@[simp] theorem State.bump_tb (s : State) (a hi lo : Nat) : (s.bump a hi lo).tb = s.tb := by unfold State.bump; split <;> rfl
@[simp] theorem State.bump_tbRun (s : State) (a hi lo : Nat) : (s.bump a hi lo).tbRun = s.tbRun := by unfold State.bump; split <;> rfl
@[simp] theorem State.bump_seen (s : State) (a hi lo : Nat) : (s.bump a hi lo).seen = s.seen := by unfold State.bump; split <;> rfl
@[simp] theorem State.bump_otp (s : State) (a hi lo : Nat) : (s.bump a hi lo).otp = s.otp := by unfold State.bump; split <;> rfl
@[simp] theorem State.bump_shadows (s : State) (a hi lo : Nat) : (s.bump a hi lo).shadows = s.shadows := by unfold State.bump; split <;> rfl
@[simp] theorem State.bump_staged (s : State) (a hi lo : Nat) : (s.bump a hi lo).staged = s.staged := by unfold State.bump; split <;> rfl
@[simp] theorem State.bump_fresh (s : State) (a hi lo : Nat) : (s.bump a hi lo).fresh = s.fresh := by unfold State.bump; split <;> rfl
@[simp] theorem State.bump_due (s : State) (a hi lo : Nat) : (s.bump a hi lo).due = s.due := by unfold State.bump; split <;> rfl
@[simp] theorem State.bump_answer (s : State) (a hi lo : Nat) : (s.bump a hi lo).answer = s.answer := by unfold State.bump; split <;> rfl
@[simp] theorem State.bump_fabric (s : State) (a hi lo : Nat) : (s.bump a hi lo).fabric = s.fabric := by unfold State.bump; split <;> rfl
@[simp] theorem State.bump_sheet (s : State) (a hi lo : Nat) : (s.bump a hi lo).sheet = s.sheet := by unfold State.bump; split <;> rfl
@[simp] theorem State.bump_fix (s : State) (a hi lo : Nat) : (s.bump a hi lo).fix = s.fix := by unfold State.bump; split <;> rfl
@[simp] theorem State.bump_spk (s : State) (a hi lo : Nat) : (s.bump a hi lo).spk = s.spk := by unfold State.bump; split <;> rfl
@[simp] theorem State.bump_ch (s : State) (a hi lo : Nat) : (s.bump a hi lo).ch = s.ch := by unfold State.bump; split <;> rfl
@[simp] theorem State.bump_capIn (s : State) (a hi lo : Nat) : (s.bump a hi lo).capIn = s.capIn := by unfold State.bump; split <;> rfl
@[simp] theorem State.bump_vcalOff (s : State) (a hi lo : Nat) : (s.bump a hi lo).vcalOff = s.vcalOff := by unfold State.bump; split <;> rfl
@[simp] theorem State.bump_pin (s : State) (a hi lo : Nat) : (s.bump a hi lo).pin = s.pin := by unfold State.bump; split <;> rfl
@[simp] theorem State.bump_vdet (s : State) (a hi lo : Nat) : (s.bump a hi lo).vdet = s.vdet := by unfold State.bump; split <;> rfl
@[simp] theorem State.bump_trgEnd (s : State) (a hi lo : Nat) : (s.bump a hi lo).trgEnd = s.trgEnd := by unfold State.bump; split <;> rfl
@[simp] theorem State.bump_trip (s : State) (a hi lo : Nat) : (s.bump a hi lo).trip = s.trip := by unfold State.bump; split <;> rfl
@[simp] theorem State.bump_cal (s : State) (a hi lo : Nat) : (s.bump a hi lo).cal = s.cal := by unfold State.bump; split <;> rfl
@[simp] theorem State.bump_eng (s : State) (a hi lo : Nat) : (s.bump a hi lo).eng = s.eng := by unfold State.bump; split <;> rfl
@[simp] theorem State.bump_ct (s : State) (a hi lo : Nat) : (s.bump a hi lo).ct = s.ct := by unfold State.bump; split <;> rfl
@[simp] theorem State.bump_link (s : State) (a hi lo : Nat) : (s.bump a hi lo).link = s.link := by unfold State.bump; split <;> rfl
@[simp] theorem State.bump_exg (s : State) (a hi lo : Nat) : (s.bump a hi lo).exg = s.exg := by unfold State.bump; split <;> rfl
@[simp] theorem State.bump_shq (s : State) (a hi lo : Nat) : (s.bump a hi lo).shq = s.shq := by unfold State.bump; split <;> rfl
@[simp] theorem State.bump_mtr (s : State) (a hi lo : Nat) : (s.bump a hi lo).mtr = s.mtr := by unfold State.bump; split <;> rfl
@[simp] theorem State.bump_guard (s : State) (a hi lo : Nat) : (s.bump a hi lo).guard = s.guard := by unfold State.bump; split <;> rfl
@[simp] theorem State.bump_rgClosed (s : State) (a hi lo : Nat) : (s.bump a hi lo).rgClosed = s.rgClosed := by unfold State.bump; split <;> rfl
@[simp] theorem State.bump_lim (s : State) (a hi lo : Nat) : (s.bump a hi lo).lim = s.lim := by unfold State.bump; split <;> rfl
@[simp] theorem State.bump_safe (s : State) (a hi lo : Nat) : (s.bump a hi lo).safe = s.safe := by unfold State.bump; split <;> rfl
@[simp] theorem State.bump_evr (s : State) (a hi lo : Nat) : (s.bump a hi lo).evr = s.evr := by unfold State.bump; split <;> rfl
@[simp] theorem State.bump_mem (s : State) (a hi lo : Nat) : (s.bump a hi lo).mem = s.mem := by unfold State.bump; split <;> rfl
@[simp] theorem State.bump_ecc (s : State) (a hi lo : Nat) : (s.bump a hi lo).ecc = s.ecc := by unfold State.bump; split <;> rfl
@[simp] theorem State.bump_spl (s : State) (a hi lo : Nat) : (s.bump a hi lo).spl = s.spl := by unfold State.bump; split <;> rfl
@[simp] theorem State.bump_cpy (s : State) (a hi lo : Nat) : (s.bump a hi lo).cpy = s.cpy := by unfold State.bump; split <;> rfl
@[simp] theorem State.bump_host (s : State) (a hi lo : Nat) : (s.bump a hi lo).host = s.host := by unfold State.bump; split <;> rfl
@[simp] theorem State.bump_keep (s : State) (a hi lo : Nat) : (s.bump a hi lo).keep = s.keep := by unfold State.bump; split <;> rfl
@[simp] theorem State.bump_flash (s : State) (a hi lo : Nat) : (s.bump a hi lo).flash = s.flash := by unfold State.bump; split <;> rfl
@[simp] theorem State.bump_boot (s : State) (a hi lo : Nat) : (s.bump a hi lo).boot = s.boot := by unfold State.bump; split <;> rfl
@[simp] theorem State.bump_cas (s : State) (a hi lo : Nat) : (s.bump a hi lo).cas = s.cas := by unfold State.bump; split <;> rfl
@[simp] theorem State.bump_slt (s : State) (a hi lo : Nat) : (s.bump a hi lo).slt = s.slt := by unfold State.bump; split <;> rfl
@[simp] theorem State.bump_sram (s : State) (a hi lo : Nat) : (s.bump a hi lo).sram = s.sram := by unfold State.bump; split <;> rfl
@[simp] theorem State.bump_order (s : State) (a hi lo : Nat) : (s.bump a hi lo).order = s.order := by unfold State.bump; split <;> rfl
@[simp] theorem State.bump_ownerKey (s : State) (a hi lo : Nat) : (s.bump a hi lo).ownerKey = s.ownerKey := by unfold State.bump; split <;> rfl
@[simp] theorem State.bump_free (s : State) (a hi lo : Nat) : (s.bump a hi lo).free = s.free := by unfold State.bump; split <;> rfl
@[simp] theorem State.bump_pending (s : State) (a hi lo : Nat) : (s.bump a hi lo).pending = s.pending := by unfold State.bump; split <;> rfl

----

Retype every entry, keeping each character as it was.

RESULT OF THIS TASK>
@[simp] theorem State.bump_tb (s : State) (a hi lo : Nat) : (s.bump a hi lo).tb = s.tb := by unfold State.bump; split <;> rfl
@[simp] theorem State.bump_tbRun (s : State) (a hi lo : Nat) : (s.bump a hi lo).tbRun = s.tbRun := by unfold State.bump; split <;> rfl
@[simp] theorem State.bump_seen (s : State) (a hi lo : Nat) : (s.bump a hi lo).seen = s.seen := by unfold State.bump; split <;> rfl
@[simp] theorem State.bump_otp (s : State) (a hi lo : Nat) : (s.bump a hi lo).otp = s.otp := by unfold State.bump; split <;> rfl
@[simp] theorem State.bump_shadows (s : State) (a hi lo : Nat) : (s.bump a hi lo).shadows = s.shadows := by unfold State.bump; split <;> rfl
@[simp] theorem State.bump_staged (s : State) (a hi lo : Nat) : (s.bump a hi lo).staged = s.staged := by unfold State.bump; split <;> rfl
@[simp] theorem State.bump_fresh (s : State) (a hi lo : Nat) : (s.bump a hi lo).fresh = s.fresh := by unfold State.bump; split <;> rfl
@[simp] theorem State.bump_due (s : State) (a hi lo : Nat) : (s.bump a hi lo).due = s.due := by unfold State.bump; split <;> rfl
@[simp] theorem State.bump_answer (s : State) (a hi lo : Nat) : (s.bump a hi lo).answer = s.answer := by unfold State.bump; split <;> rfl
@[simp] theorem State.bump_fabric (s : State) (a hi lo : Nat) : (s.bump a hi lo).fabric = s.fabric := by unfold State.bump; split <;> rfl
@[simp] theorem State.bump_sheet (s : State) (a hi lo : Nat) : (s.bump a hi lo).sheet = s.sheet := by unfold State.bump; split <;> rfl
@[simp] theorem State.bump_fix (s : State) (a hi lo : Nat) : (s.bump a hi lo).fix = s.fix := by unfold State.bump; split <;> rfl
@[simp] theorem State.bump_spk (s : State) (a hi lo : Nat) : (s.bump a hi lo).spk = s.spk := by unfold State.bump; split <;> rfl
@[simp] theorem State.bump_ch (s : State) (a hi lo : Nat) : (s.bump a hi lo).ch = s.ch := by unfold State.bump; split <;> rfl
@[simp] theorem State.bump_capIn (s : State) (a hi lo : Nat) : (s.bump a hi lo).capIn = s.capIn := by unfold State.bump; split <;> rfl
@[simp] theorem State.bump_vcalOff (s : State) (a hi lo : Nat) : (s.bump a hi lo).vcalOff = s.vcalOff := by unfold State.bump; split <;> rfl
@[simp] theorem State.bump_pin (s : State) (a hi lo : Nat) : (s.bump a hi lo).pin = s.pin := by unfold State.bump; split <;> rfl
@[simp] theorem State.bump_vdet (s : State) (a hi lo : Nat) : (s.bump a hi lo).vdet = s.vdet := by unfold State.bump; split <;> rfl
@[simp] theorem State.bump_trgEnd (s : State) (a hi lo : Nat) : (s.bump a hi lo).trgEnd = s.trgEnd := by unfold State.bump; split <;> rfl
@[simp] theorem State.bump_trip (s : State) (a hi lo : Nat) : (s.bump a hi lo).trip = s.trip := by unfold State.bump; split <;> rfl
@[simp] theorem State.bump_cal (s : State) (a hi lo : Nat) : (s.bump a hi lo).cal = s.cal := by unfold State.bump; split <;> rfl
@[simp] theorem State.bump_eng (s : State) (a hi lo : Nat) : (s.bump a hi lo).eng = s.eng := by unfold State.bump; split <;> rfl
@[simp] theorem State.bump_ct (s : State) (a hi lo : Nat) : (s.bump a hi lo).ct = s.ct := by unfold State.bump; split <;> rfl
@[simp] theorem State.bump_link (s : State) (a hi lo : Nat) : (s.bump a hi lo).link = s.link := by unfold State.bump; split <;> rfl
@[simp] theorem State.bump_exg (s : State) (a hi lo : Nat) : (s.bump a hi lo).exg = s.exg := by unfold State.bump; split <;> rfl
@[simp] theorem State.bump_shq (s : State) (a hi lo : Nat) : (s.bump a hi lo).shq = s.shq := by unfold State.bump; split <;> rfl
@[simp] theorem State.bump_mtr (s : State) (a hi lo : Nat) : (s.bump a hi lo).mtr = s.mtr := by unfold State.bump; split <;> rfl
@[simp] theorem State.bump_guard (s : State) (a hi lo : Nat) : (s.bump a hi lo).guard = s.guard := by unfold State.bump; split <;> rfl
@[simp] theorem State.bump_rgClosed (s : State) (a hi lo : Nat) : (s.bump a hi lo).rgClosed = s.rgClosed := by unfold State.bump; split <;> rfl
@[simp] theorem State.bump_lim (s : State) (a hi lo : Nat) : (s.bump a hi lo).lim = s.lim := by unfold State.bump; split <;> rfl
@[simp] theorem State.bump_safe (s : State) (a hi lo : Nat) : (s.bump a hi lo).safe = s.safe := by unfold State.bump; split <;> rfl
@[simp] theorem State.bump_evr (s : State) (a hi lo : Nat) : (s.bump a hi lo).evr = s.evr := by unfold State.bump; split <;> rfl
@[simp] theorem State.bump_mem (s : State) (a hi lo : Nat) : (s.bump a hi lo).mem = s.mem := by unfold State.bump; split <;> rfl
@[simp] theorem State.bump_ecc (s : State) (a hi lo : Nat) : (s.bump a hi lo).ecc = s.ecc := by unfold State.bump; split <;> rfl
@[simp] theorem State.bump_spl (s : State) (a hi lo : Nat) : (s.bump a hi lo).spl = s.spl := by unfold State.bump; split <;> rfl
@[simp] theorem State.bump_cpy (s : State) (a hi lo : Nat) : (s.bump a hi lo).cpy = s.cpy := by unfold State.bump; split <;> rfl
@[simp] theorem State.bump_host (s : State) (a hi lo : Nat) : (s.bump a hi lo).host = s.host := by unfold State.bump; split <;> rfl
@[simp] theorem State.bump_keep (s : State) (a hi lo : Nat) : (s.bump a hi lo).keep = s.keep := by unfold State.bump; split <;> rfl
@[simp] theorem State.bump_flash (s : State) (a hi lo : Nat) : (s.bump a hi lo).flash = s.flash := by unfold State.bump; split <;> rfl
@[simp] theorem State.bump_boot (s : State) (a hi lo : Nat) : (s.bump a hi lo).boot = s.boot := by unfold State.bump; split <;> rfl
@[simp] theorem State.bump_cas (s : State) (a hi lo : Nat) : (s.bump a hi lo).cas = s.cas := by unfold State.bump; split <;> rfl
@[simp] theorem State.bump_slt (s : State) (a hi lo : Nat) : (s.bump a hi lo).slt = s.slt := by unfold State.bump; split <;> rfl
@[simp] theorem State.bump_sram (s : State) (a hi lo : Nat) : (s.bump a hi lo).sram = s.sram := by unfold State.bump; split <;> rfl
@[simp] theorem State.bump_order (s : State) (a hi lo : Nat) : (s.bump a hi lo).order = s.order := by unfold State.bump; split <;> rfl
@[simp] theorem State.bump_ownerKey (s : State) (a hi lo : Nat) : (s.bump a hi lo).ownerKey = s.ownerKey := by unfold State.bump; split <;> rfl
@[simp] theorem State.bump_free (s : State) (a hi lo : Nat) : (s.bump a hi lo).free = s.free := by unfold State.bump; split <;> rfl
@[simp] theorem State.bump_pending (s : State) (a hi lo : Nat) : (s.bump a hi lo).pending = s.pending := by unfold State.bump; split <;> rfl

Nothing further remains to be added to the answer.